Problem description: I need the lines below from the one with "sr (n : Nat)" down to the one with "snapshotCopy (page : Nat)" reproduced exactly, both ends included, and nothing else.

Dataset excerpts:
-- ==== Sys2Proof/Machine/State.lean ====
section
/-! DEFINITION. The state of one LZ1 package as plain data, the reasons a step can stop, and the state after reset.
Threads, groups, cores, runs, commands and launches stand in maps or lists of their own, keyed by number, so that each
has one home. INVENTORY.md names the rule of the manual behind every field. -/

namespace Sys2Proof.Machine

/-- A named stop of the machine. -/
inductive Fault where
  /-- A slot operation was executed while no bundle is being issued. Raised by every slot meaning; no run of `step`
  reaches it, since `step` decodes slots only from the issue latch. Safe. -/
  | noIssue
  deriving DecidableEq, Repr, Inhabited

/-- No meaning for the instruction. -/
inductive Refusal where
  /-- An instruction that has no meaning yet, rejected by name in Dispatch. Safe. -/
  | notModelled (mnemonic : String)
  deriving DecidableEq, Repr, Inhabited

/-! ### Threads -/

/-- The loop state of R119. `rot` is the rotation code of R53 for rsz. -/
structure LoopState where
  lc0 : Word
  lc1 : Word
  ec : Byte
  rrb : BitVec 6
  rot : BitVec 3
  ls0 : DWord
  ls1 : DWord
  deriving DecidableEq, Repr, Inhabited

def LoopState.zero : LoopState := ⟨0, 0, 0, 0, 0, 0, 0⟩

/-- A frame (R275): its size in blocks, its registers by physical index, and whether it is held in the spill area. -/
structure Frame where
  size : Nat
  regs : Sparse Word
  spilled : Bool
  deriving DecidableEq, Repr, Inhabited

/-- A frame-stack entry (R278) and whether it is held on chip (R277). -/
structure Entry where
  ret : DWord
  loop : LoopState
  stage : Byte
  mark : Bool
  size : Nat
  onChip : Bool
  deriving DecidableEq, Repr, Inhabited

/-- What a thread is blocked on, with the codes of R349. -/
inductive Blocked where
  | no | bar | svc | frame | refill | page | swap
  deriving DecidableEq, Repr, Inhabited

/-- The five fences of R219. -/
inductive FenceKind where
  | acq | rel | ar | sc | cp
  deriving DecidableEq, Repr, Inhabited

/-- A fence whose earlier accesses have not all completed: its scope code (R35) and its place in the core's order. -/
structure PendFence where
  kind : FenceKind
  scope : Nat
  seq : Nat
  /-- The promotion whose acknowledgement this fence awaits (R225), if any. -/
  prom : Option Nat
  deriving DecidableEq, Repr, Inhabited

/-- Places in the core's order of a thread's last releases at cluster scope, at die scope, at package or pod scope and at
system scope (R307). -/
structure Rels where
  cluster : Nat
  die : Nat
  wide : Nat
  system : Nat
  deriving DecidableEq, Repr, Inhabited

def Rels.zero : Rels := ⟨0, 0, 0, 0⟩

/-- A thread. `frames` is innermost first and has one more element than `entries`. -/
structure Thread where
  group : Nat
  tid : Nat
  x : Sparse DWord
  p : BitVec 16
  b : Sparse DWord
  loop : LoopState
  frames : List Frame
  entries : List Entry
  pc : DWord
  status : Byte
  amax : BitVec 33
  satcnt : Word
  rctr : DWord
  blocked : Blocked
  live : Bool
  /-- The trap this thread belongs to while it runs the handler (R342, R345). -/
  trap : Option Nat
  fences : List PendFence
  /-- A DRAIN that has not completed: the remote operations issued before this identifier (R221). -/
  drain : Option Nat
  /-- The releases wider than core scope that the thread's later writes follow (R307). -/
  rel : Rels
  /-- PC of the yield bundle after which the thread entered swap wait (R424). -/
  yieldPc : DWord
  /-- The item after a yield bundle in which the thread blocked: it enters swap wait once released (R424). -/
  swapDue : Option DWord
  /-- Reference cycle at which the thread last blocked (R29). -/
  blockedAt : Nat
  deriving DecidableEq, Repr, Inhabited

def Thread.none : Thread :=
  { group := 0, tid := 0, x := [], p := 0, b := [], loop := LoopState.zero, frames := [], entries := [], pc := 0,
    status := 0, amax := 0, satcnt := 0, rctr := 0, blocked := .no, live := false, trap := Option.none, fences := [],
    drain := Option.none, rel := Rels.zero, yieldPc := 0, swapDue := Option.none, blockedAt := 0 }

/-! ### Issue groups, results in flight and bins -/

/-- The destination of a result (R111, R351). A v register is named by its frame depth and physical index. -/
inductive Dest where
  | v (depth reg : Nat)
  | x (r : Nat)
  | p (r : Nat)
  | b (r : Nat)
  | loop0
  | loop1
  | sr (n : Nat)
  | shape (set field : Nat)
  | status
  deriving DecidableEq, Repr, Inhabited

/-- A result in flight: it lands at count `land` in the thread of each pair, with the lane value in the layout of R351.
`wait` names the access whose value has still to arrive, of which this result takes word `part`. -/
structure Flight where
  dest : Dest
  land : Nat
  vals : List (Nat × QWord)
  wait : Option Nat
  part : Nat
  deriving DecidableEq, Repr, Inhabited

/-- What an access to device memory waits for: the copy of a snapshot page (R383), or the directory's answer for a line
that a host may hold, invalidated or only written back (R400). -/
inductive WaitOn where
  | copy (page : Nat)
  | host (inval : Bool) (line : Nat)
  deriving DecidableEq, Repr, Inhabited

/-- Why a run does not issue: the stalls and freezes of R339. -/
inductive Hold where
  | semwait (sem thr : Nat)
  /-- TAGWA, or TAGWL, with the mask within the window. -/
  | tag (all : Bool) (mask : DWord)
  | tagCount
  | startBuffer
  | siphonFull
  | commandFull
  | serviceQueue
  | value (wait : Nat)
  | token (tile : Nat)
  | table (slot : Nat)
  | fence
  | drain
  | copySource (cmd : Nat)
  | page (req : Nat)
  | requestFull
  | snapshotCopy (page : Nat)
  | hostLine (inval : Bool) (line : Nat)
  | entryRead
  | engineLine (cmd : Nat)
  /-- An earlier write of the core on bytes that the bundle reads itself has still to perform (R302). -/
  | ordered
  | service
  deriving DecidableEq, Repr, Inhabited

/-- A lane's way on after the bundle (R115 and the branch-slot kinds). -/
inductive Way where
  /-- Continues at a PC. -/
  | go (pc : DWord)
  /-- Blocks, and continues at the PC once released. -/
  | block (why : Blocked) (pc : DWord)
  /-- Has exited. -/
  | gone
  deriving DecidableEq, Repr, Inhabited

/-- An unfiled run (R100): its threads by home lane, its next PC and its bundle count. `since` is the first core cycle at
which it is a candidate (R104). -/
structure Run where
  id : Nat
  core : Nat
  group : Nat
  lanes : List (Nat × Nat)
  pc : DWord
  count : Nat
  flights : List Flight
  since : Nat
  held : Option (Hold × Nat)
  /-- The bundle that the run has fetched and waits with (R114). -/
  onBundle : Option (BitVec 384)
  /-- The lanes' ways after a filing point whose values and fences are still awaited (R113, R219). -/
  ways : Option (List (Nat × Way))
  /-- Slots that a RESUME.SLOTS suppresses in the next bundle, and the next PC it names (R71). -/
  resume : Option (BitVec 13 × Option DWord)
  deriving DecidableEq, Repr, Inhabited

/-- A bin (R102): threads by lane that share (group, next PC). `ready` is the first core cycle from which it is ready
(R103). -/
structure Bin where
  group : Nat
  pc : DWord
  lanes : List (Nat × Nat)
  opened : Nat
  oldest : Nat
  ready : Option Nat
  /-- The run that holds its threads while its first bundle stalls or freezes: the bin is free when that issues. -/
  run : Option Nat
  deriving DecidableEq, Repr, Inhabited

/-- One present slot of the bundle being issued: its PRES bit and its bits. -/
structure SlotWord where
  pos : Nat
  bits : BitVec 64
  deriving DecidableEq, Repr, Inhabited

/-- The bundle being issued. Its slots that have not acted stand in `slots`, in acting order; `cleared` says that every
precise condition of R339 has been found absent. -/
structure Issue where
  core : Nat
  run : Nat
  group : Nat
  lanes : List (Nat × Nat)
  pc : DWord
  seqPc : DWord
  count : Nat
  scope : Nat
  /-- Place of the bundle in the core's order: writes below it were issued by earlier bundles. -/
  seq0 : Nat
  loopEnd : Bool
  yieldB : Bool
  bundle : BitVec 384
  slots : List SlotWord
  cur : Nat
  ext : Option (BitVec 25)
  leaf : List (Nat × Nat)
  ways : List (Nat × Way)
  /-- The bundle is a filing point whatever its lanes do (R101). -/
  file : Bool
  cleared : Bool
  /-- Kinds that a RESUME.SLOTS suppressed (R71). -/
  suppress : BitVec 13
  /-- Place in the core's order of a fence of this bundle, which its writes follow (R220). -/
  fenceSeq : Option Nat
  /-- Next PC that an emulation result block names (R71). -/
  nextPc : Option DWord
  /-- Call descriptors read in the load phase (R282), by lane. -/
  descs : List (Nat × List Byte)
  deriving DecidableEq, Repr, Inhabited

/-! ### Groups -/

/-- What the kernel header of the kernel in force gives (R415), with absolute addresses. -/
structure Kernel where
  base : DWord
  entry : DWord
  handler : Option DWord
  lload : Nat
  gsize : Nat
  gang : Nat
  demand : Nat
  sems : Nat
  tags : Nat
  tiles : Nat
  fuse : Bool
  scales : Bool
  pattern : Bool
  scratch : Nat
  dictLen : Nat
  dictOff : Nat
  codeOff : Nat
  codeSize : Nat
  fmt : List (BitVec 5 × BitVec 5)
  tmap : List Byte
  deriving DecidableEq, Repr, Inhabited

def Kernel.none : Kernel :=
  { base := 0, entry := 0, handler := Option.none, lload := 4, gsize := 0, gang := 1, demand := 1, sems := 0, tags := 0,
    tiles := 0, fuse := false, scales := false, pattern := false, scratch := 0, dictLen := 0, dictOff := 0,
    codeOff := 0, codeSize := 0, fmt := [], tmap := [] }

/-- Where a group stands (R332, R333). -/
inductive Place where
  | resident | parked | saved | ended
  deriving DecidableEq, Repr, Inhabited

/-- The token of an accumulator tile (R33). -/
inductive Token where
  | m | mv | v
  deriving DecidableEq, Repr, Inhabited

/-- An accumulator tile: element (row, column) at key 64 * row + column, and its token. -/
structure Tile where
  elems : Sparse Word
  token : Token
  deriving DecidableEq, Repr, Inhabited

def Tile.zero : Tile := ⟨[], .m⟩

/-- The mapping of a logical table (R151, R191). -/
structure TableMap where
  byte : Byte
  unusable : Bool
  armed : Option Word
  deriving DecidableEq, Repr, Inhabited

def TableMap.unmapped : TableMap := ⟨0xFF, false, Option.none⟩

/-- A channel (R31): the identifier last assigned, and %cdone with the identifiers retired beyond it. -/
structure Channel where
  cid : Nat
  cdone : Nat
  ahead : List Nat
  deriving DecidableEq, Repr, Inhabited

def Channel.zero : Channel := ⟨0, 0, []⟩

/-- A yield map (R423): base and header of the replacement, and its (old PC, new PC) pairs. -/
structure YieldMap where
  base : DWord
  header : List Byte
  pairs : List (DWord × DWord)
  deriving DecidableEq, Repr, Inhabited

/-- An update of a semaphore: its place among the updates of one cycle (R27), the semaphore, whether it sets it, and the
value. -/
structure SemOp where
  rank : Nat
  sem : Nat
  set : Bool
  v : Int
  deriving DecidableEq, Repr, Inhabited
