-- ==== Sys2Proof/Machine/Function.lean ====
section
/-! DEFINITION. The function engine (07 R184 to R197): table images, resolution of a logical table, evaluation and the
F slot's meanings, with TSEL (R151). -/

namespace Sys2Proof.Machine

/-! ### Images (R187 to R189) -/

/-- Header fields by offset, and the four-byte fields of segment k. -/
def tblCount (img : List Byte) : Nat := natAt img 0 2
def tblMode (img : List Byte) : Nat := natAt img 2 1
def tblPolicy (img : List Byte) : Nat := natAt img 3 1 % 2
def tblField (img : List Byte) (off : Nat) : Nat := natAt img off 4
def tblIdent (img : List Byte) : Word := BitVec.ofNat 32 (tblField img 0x18)
def segField (img : List Byte) (k off : Nat) : Nat := natAt img (32 + 32 * k + off) 4
def segGap (img : List Byte) (k : Nat) : Bool := segField img k 0x14 % 2 == 1

/-- An FP32 encoding of a finite value. -/
def finite32 (bits : Nat) : Bool :=
  match dec fmtFp32 bits with
  | .fin _ _ _ => true
  | _ => false

/-- A finite value greater than zero. -/
def positive32 (bits : Nat) : Bool :=
  match dec fmtFp32 bits with
  | .fin neg m _ => !neg && m != 0
  | _ => false

/-- A header that R189 calls malformed. -/
def headerBad (img : List Byte) : Bool :=
  let lo := dec fmtFp32 (tblField img 4)
  let hi := dec fmtFp32 (tblField img 8)
  tblCount img == 0 || decide (256 < tblCount img) || decide (1 < tblMode img) || natAt img 3 1 / 2 != 0
  || tblField img 0x1C != 0
  || !finite32 (tblField img 4) || !finite32 (tblField img 8) || numLt hi lo
  || (if tblMode img = 0 then tblField img 0x10 / 32 != 0
      else !positive32 (tblField img 0x10) || !finite32 (tblField img 0x14))

/-- A segment that R189 calls malformed. -/
def segBad (img : List Byte) (k : Nat) : Bool :=
  !(finite32 (segField img k 0) && finite32 (segField img k 4) && finite32 (segField img k 8)
    && finite32 (segField img k 0xC) && finite32 (segField img k 0x10))
  || segField img k 0x14 / 2 != 0 || natAt img (32 + 32 * k + 0x18) 8 != 0

/-- A malformed image (R189). -/
def imageBad (img : List Byte) : Bool :=
  headerBad img || (List.range (tblCount img)).any (segBad img)

/-! ### Resolution (R190) -/

def Core.slot (c : Core) (n : Nat) : TableSlot := spGet (fun _ => TableSlot.reset) c.slots n
def Core.setSlot (c : Core) (n : Nat) (t : TableSlot) : Core :=
  { c with slots := spSet (fun _ => TableSlot.reset) c.slots n t }

def Group.table (g : Group) (tb : Nat) : TableMap := spGet (fun _ => TableMap.unmapped) g.tmap tb
def Group.setTable (g : Group) (tb : Nat) (m : TableMap) : Group :=
  { g with tmap := spSet (fun _ => TableMap.unmapped) g.tmap tb m }

/-- What resolving a logical table gives. -/
inductive Resolved where
  | fault (reason : Nat)
  | loading (slot : Nat)
  | ready (image : List Byte)
  deriving DecidableEq, Repr, Inhabited

/-- The conditions of R190 in their order. -/
def State.resolve (s : State) (group core tb : Nat) : Resolved :=
  let g := s.group group
  let m := g.table tb
  let t := (s.core core).slot m.byte.toNat
  if m.byte = 0xFF then .fault 0
  else if m.unusable || t.owner != some g.tenant then .fault 1
  else match t.state with
    | .empty => .fault 2
    | .failed => .fault 3
    | .loading => .loading m.byte.toNat
    | .ready =>
      match m.armed with
      | some i => if tblIdent t.image = i then .ready t.image else .fault 4
      | none => .ready t.image

/-- The table fault of an F slot (rank 9 of R339); a slot without a participant resolves nothing. -/
def tableCond (s : State) (q : Issue) (g : Guard) (tb : BitVec 3) : Option Cond :=
  if (participants s q g).isEmpty then none
  else match s.resolve q.group q.core tb.toNat with
    | .fault r =>
      let m := (s.group q.group).table tb.toNat
      some { Cond.plain q 0x0B r q.cur with
        info := BitVec.ofNat 64 (tb.toNat + m.byte.toNat * 2 ^ 8 + (m.armed.getD 0).toNat * 2 ^ 16) }
    | _ => none

/-- The freeze of an F slot whose table is Loading. -/
def tableHold (s : State) (q : Issue) (g : Guard) (tb : BitVec 3) : Option Hold :=
  if (participants s q g).isEmpty then none
  else match s.resolve q.group q.core tb.toNat with
    | .loading n => some (.table n)
    | _ => none

/-- The image that a slot evaluates; an F slot without participants evaluates none. -/
def State.image (s : State) (q : Issue) (tb : BitVec 3) : List Byte :=
  match s.resolve q.group q.core tb.toNat with
  | .ready i => i
  | _ => []

/-- An F slot: frame bound, table fault, freeze, then the effect; the use disarms a matching check (R191). -/
def tableSlot (s : State) (i : Instr) (g : Guard) (tb : BitVec 3) (effect : Issue → State) : Out :=
  slotCond s (fun q => (frameCond s q i).orElse (fun _ => tableCond s q g tb)) (fun _ =>
    slotHeld s (fun q => tableHold s q g tb) (fun q =>
      if (participants s q g).isEmpty then effect q
      else (effect q).modGroup q.group (fun gr =>
        gr.setTable tb.toNat { gr.table tb.toNat with armed := none })))

/-! ### Evaluation (R193) -/

def numLe (a b : Num) : Bool := numLt a b || numEq a b

def tblIndom (img : List Byte) (x : Nat) : Bool :=
  numLe (dec fmtFp32 (tblField img 4)) (dec fmtFp32 x) && numLe (dec fmtFp32 x) (dec fmtFp32 (tblField img 8))

/-- The key before clamping. -/
def tblKey (img : List Byte) (x : Nat) : Int :=
  if tblMode img = 0 then ((x / 2 ^ (tblField img 0x10 % 32) : Nat) : Int) - tblField img 0x14
  else (cvtInt (dec fmtFp32 (fpFma fmtFp32 .rne x (tblField img 0x10) (tblField img 0x14)).1) false .rd true).1.toInt

/-- The segment that R193 selects: the edge segment outside the domain. -/
def tblSegment (img : List Byte) (x : Nat) : Nat :=
  let last : Int := tblCount img - 1
  let k := if tblIndom img x then tblKey img x
    else if numLt (dec fmtFp32 x) (dec fmtFp32 (tblField img 4)) then 0 else last
  (min (max k 0) last).toNat

/-- A gap value as delivered. -/
def tblGap (img : List Byte) : Nat :=
  if (dec fmtFp32 (tblField img 0xC)).isNan then 0x7FC00000 else tblField img 0xC

/-- The cubic of a segment, with the bits its four steps raise. -/
def tblCubic (img : List Byte) (k x : Nat) : Nat × Flags :=
  let u := fpSub fmtFp32 .rne x (segField img k 0)
  let t2 := fpFma fmtFp32 .rne (segField img k 0x10) u.1 (segField img k 0xC)
  let t1 := fpFma fmtFp32 .rne t2.1 u.1 (segField img k 8)
  let t0 := fpFma fmtFp32 .rne t1.1 u.1 (segField img k 4)
  (t0.1, u.2 ||| t2.2 ||| t1.2 ||| t0.2)

/-- `tablefn`: the value, the bits raised, and whether it is the gap value. -/
def tablefn (img : List Byte) (x : Nat) : Nat × Flags × Bool :=
  if (dec fmtFp32 x).isNan then (0x7FC00000, flagIf (dec fmtFp32 x).isSnan flagNV, false)
  else if !tblIndom img x && tblPolicy img == 1 then (tblGap img, flagDOM, true)
  else if segGap img (tblSegment img x) then (tblGap img, flagGAP, true)
  else
    let r := tblCubic img (tblSegment img x) x
    (r.1, r.2, false)

/-! ### Reductions (R194) -/

/-- Fold a table value back, unless it is the gap value. -/
def foldBack (r : Nat × Flags × Bool) (f : Num → Nat × Flags) : Nat × Flags :=
  if r.2.2 then (r.1, r.2.1)
  else
    let z := f (dec fmtFp32 r.1)
    (z.1, r.2.1 ||| z.2)

/-- Round an exact value once under RNE. -/
def round32 (x : Num) : Nat × Flags := numEnc fmtFp32 (x, flagNone) .rne

/-- Scale by a sign and a power of two, exactly. -/
def numScale (neg : Bool) (k : Int) : Num → Num
  | .nan sg => .nan sg
  | .inf n => .inf (n != neg)
  | .fin n m e => .fin (n != neg) m (e + k)

/-- The nearest integer, ties to even, of (-1)^neg * m * 2^e. -/
def nearest (neg : Bool) (m : Nat) (e : Int) : Int :=
  if 0 ≤ e then signedOf neg (m * 2 ^ e.toNat)
  else
    let d := 2 ^ (-e).toNat
    let k := m / d
    signedOf neg (if roundsAway false .rne neg k (m % d) d then k + 1 else k)

/-- x - n as an encoding: exact, and +0 when x is an integer. -/
def fracOf (neg : Bool) (m : Nat) (e : Int) (n : Int) : Nat :=
  match (numAdd (.fin neg m e) (numOfInt (-n)) .rne).1 with
  | .fin _ 0 _ => 0
  | y => (round32 y).1

/-- FEV.E2. -/
def evE2 (img : List Byte) (x : Nat) : Nat × Flags :=
  match dec fmtFp32 x with
  | .nan _ => (0x7FC00000, flagNone)
  | .inf neg => (if neg then 0 else 0x7F800000, flagNone)
  | .fin neg m e =>
    if numLt (.fin false 1 8) (.fin neg m e) then (0x7F800000, flagOF ||| flagNX)
    else if numLt (.fin neg m e) (.fin true 1 8) then (0, flagUF ||| flagNX)
    else
      let n := nearest neg m e
      foldBack (tablefn img (fracOf neg m e n)) (fun t => round32 (numScale false n t))

/-- FEV.L2. -/
def evL2 (img : List Byte) (x : Nat) : Nat × Flags :=
  match dec fmtFp32 x with
  | .nan _ => (0x7FC00000, flagNone)
  | .inf neg => if neg then (0x7FC00000, flagNV) else (0x7F800000, flagNone)
  | .fin neg m e =>
    if m = 0 then (0xFF800000, flagNone)
    else if neg then (0x7FC00000, flagNV)
    else
      let l := Nat.log2 m
      let up : Nat := if 3 * 2 ^ l ≤ 2 * m then 1 else 0
      let y := (round32 (.fin false m (-(l : Int) - up))).1
      foldBack (tablefn img y) (fun t => numEnc fmtFp32 (numAdd (numOfInt (l + e + up)) t .rne) .rne)

/-- FEV.RC. -/
def evRc (img : List Byte) (x : Nat) : Nat × Flags :=
  match dec fmtFp32 x with
  | .nan _ => (0x7FC00000, flagNone)
  | .inf neg => (fmtFp32.signBit neg, flagNone)
  | .fin neg m e =>
    if m = 0 then (fmtFp32.infBits neg, flagNone)
    else
      let l := Nat.log2 m
      foldBack (tablefn img (round32 (.fin false m (-(l : Int)))).1) (fun t => round32 (numScale neg (-(l + e)) t))

/-- FEV.RS. -/
def evRs (img : List Byte) (x : Nat) : Nat × Flags :=
  match dec fmtFp32 x with
  | .nan _ => (0x7FC00000, flagNone)
  | .inf neg => if neg then (0x7FC00000, flagNV) else (0, flagNone)
  | .fin neg m e =>
    if m = 0 then (fmtFp32.infBits neg, flagNone)
    else if neg then (0x7FC00000, flagNV)
    else
      let l := Nat.log2 m
      let odd := (l + e) % 2
      foldBack (tablefn img (round32 (.fin false m (odd - l))).1)
        (fun t => round32 (numScale false (-((l + e - odd) / 2)) t))

/-- FEV.PD. -/
def evPd (img : List Byte) (x : Nat) : Nat × Flags :=
  match dec fmtFp32 x with
  | .nan _ => (0x7FC00000, flagNone)
  | .inf _ => (0x7FC00000, flagNV)
  | .fin neg m e =>
    let r := tablefn img (fracOf neg m e (nearest neg m e))
    (r.1, r.2.1)

/-- FEV. -/
def evPlain (img : List Byte) (x : Nat) : Nat × Flags :=
  let r := tablefn img x
  (r.1, r.2.1)

/-! ### Meanings (R195 to R197) -/

/-- The shared description of the evaluations. -/
def evSlot (i : Instr) (vd va : BitVec 8) (tb : BitVec 3) (g : Guard) (f : List Byte → Nat → Nat × Flags) (s : State) :
    Out :=
  tableSlot s i g tb (fun q => s.flyVF q g latFunction vd.toNat (fun l =>
    let r := f (s.image q tb) (vOf s l va).toNat
    (BitVec.ofNat 32 r.1, r.2)))

/-- FEV (R195). -/
def execFev (vd va : BitVec 8) (tb : BitVec 3) (g : Guard) (s : State) : Out :=
  evSlot (.fev vd va tb g) vd va tb g evPlain s
/-- FEV.E2 (R194). -/
def execFevE2 (vd va : BitVec 8) (tb : BitVec 3) (g : Guard) (s : State) : Out :=
  evSlot (.fevE2 vd va tb g) vd va tb g evE2 s
/-- FEV.L2 (R194). -/
def execFevL2 (vd va : BitVec 8) (tb : BitVec 3) (g : Guard) (s : State) : Out :=
  evSlot (.fevL2 vd va tb g) vd va tb g evL2 s
/-- FEV.RC (R194). -/
def execFevRc (vd va : BitVec 8) (tb : BitVec 3) (g : Guard) (s : State) : Out :=
  evSlot (.fevRc vd va tb g) vd va tb g evRc s
/-- FEV.RS (R194). -/
def execFevRs (vd va : BitVec 8) (tb : BitVec 3) (g : Guard) (s : State) : Out :=
  evSlot (.fevRs vd va tb g) vd va tb g evRs s
/-- FEV.PD (R194). -/
def execFevPd (vd va : BitVec 8) (tb : BitVec 3) (g : Guard) (s : State) : Out :=
  evSlot (.fevPd vd va tb g) vd va tb g evPd s

/-- FSEG (R196). -/
def execFseg (vd va : BitVec 8) (tb : BitVec 3) (g : Guard) (s : State) : Out :=
  tableSlot s (.fseg vd va tb g) g tb (fun q => s.flyV q g latFunction vd.toNat (fun l =>
    let img := s.image q tb
    let x := (vOf s l va).toNat
    if (dec fmtFp32 x).isNan || (!tblIndom img x && tblPolicy img == 1) then 0xFFFFFFFF
    else BitVec.ofNat 32 (tblSegment img x)))

/-- FDOM (R197). -/
def execFdom (pd : BitVec 4) (va : BitVec 8) (tb : BitVec 3) (g : Guard) (s : State) : Out :=
  tableSlot s (.fdom pd va tb g) g tb (fun q => s.flyP q g latFunction pd (fun l =>
    let img := s.image q tb
    let x := (vOf s l va).toNat
    !(dec fmtFp32 x).isNan && tblIndom img x && !segGap img (tblSegment img x)))

/-- Map a logical table to a byte as TSEL does (R151, R192). -/
def State.mapTable (s : State) (group core tb : Nat) (byte : Byte) : State :=
  s.modGroup group (fun g =>
    let outside := byte != 0xFF && (decide (15 < byte.toNat) || ((s.core core).slot byte.toNat).owner != some g.tenant)
    g.setTable tb ⟨byte, outside, none⟩)

/-- TSEL (R151). -/
def execTsel (tb : BitVec 3) (xa : BitVec 4) (g : Guard) (s : State) : Out :=
  slotNext s (fun q => match leader s q g with
    | none => s
    | some tk => s.mapTable q.group q.core tb.toNat (((s.thread tk).readX xa.toNat).truncate 8))

end Sys2Proof.Machine
end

Your solution:
  | sr (n : Nat)
  | shape (set field : Nat)
  | status
  deriving DecidableEq, Repr, Inhabited

/-- A result in flight: it lands at count `land` in the thread of each pair, with the lane value in the layout of R351.
`wait` names the access whose value has still to arrive, of which this result takes word `part`. -/
structure Flight where
  dest : Dest
  land : Nat
  vals : List (Nat × QWord)
  wait : Option Nat
  part : Nat
  deriving DecidableEq, Repr, Inhabited

/-- What an access to device memory waits for: the copy of a snapshot page (R383), or the directory's answer for a line
that a host may hold, invalidated or only written back (R400). -/
inductive WaitOn where
  | copy (page : Nat)
  | host (inval : Bool) (line : Nat)
  deriving DecidableEq, Repr, Inhabited

/-- Why a run does not issue: the stalls and freezes of R339. -/
inductive Hold where
  | semwait (sem thr : Nat)
  /-- TAGWA, or TAGWL, with the mask within the window. -/
  | tag (all : Bool) (mask : DWord)
  | tagCount
  | startBuffer
  | siphonFull
  | commandFull
  | serviceQueue
  | value (wait : Nat)
  | token (tile : Nat)
  | table (slot : Nat)
  | fence
  | drain
  | copySource (cmd : Nat)
  | page (req : Nat)
  | requestFull
  | snapshotCopy (page : Nat)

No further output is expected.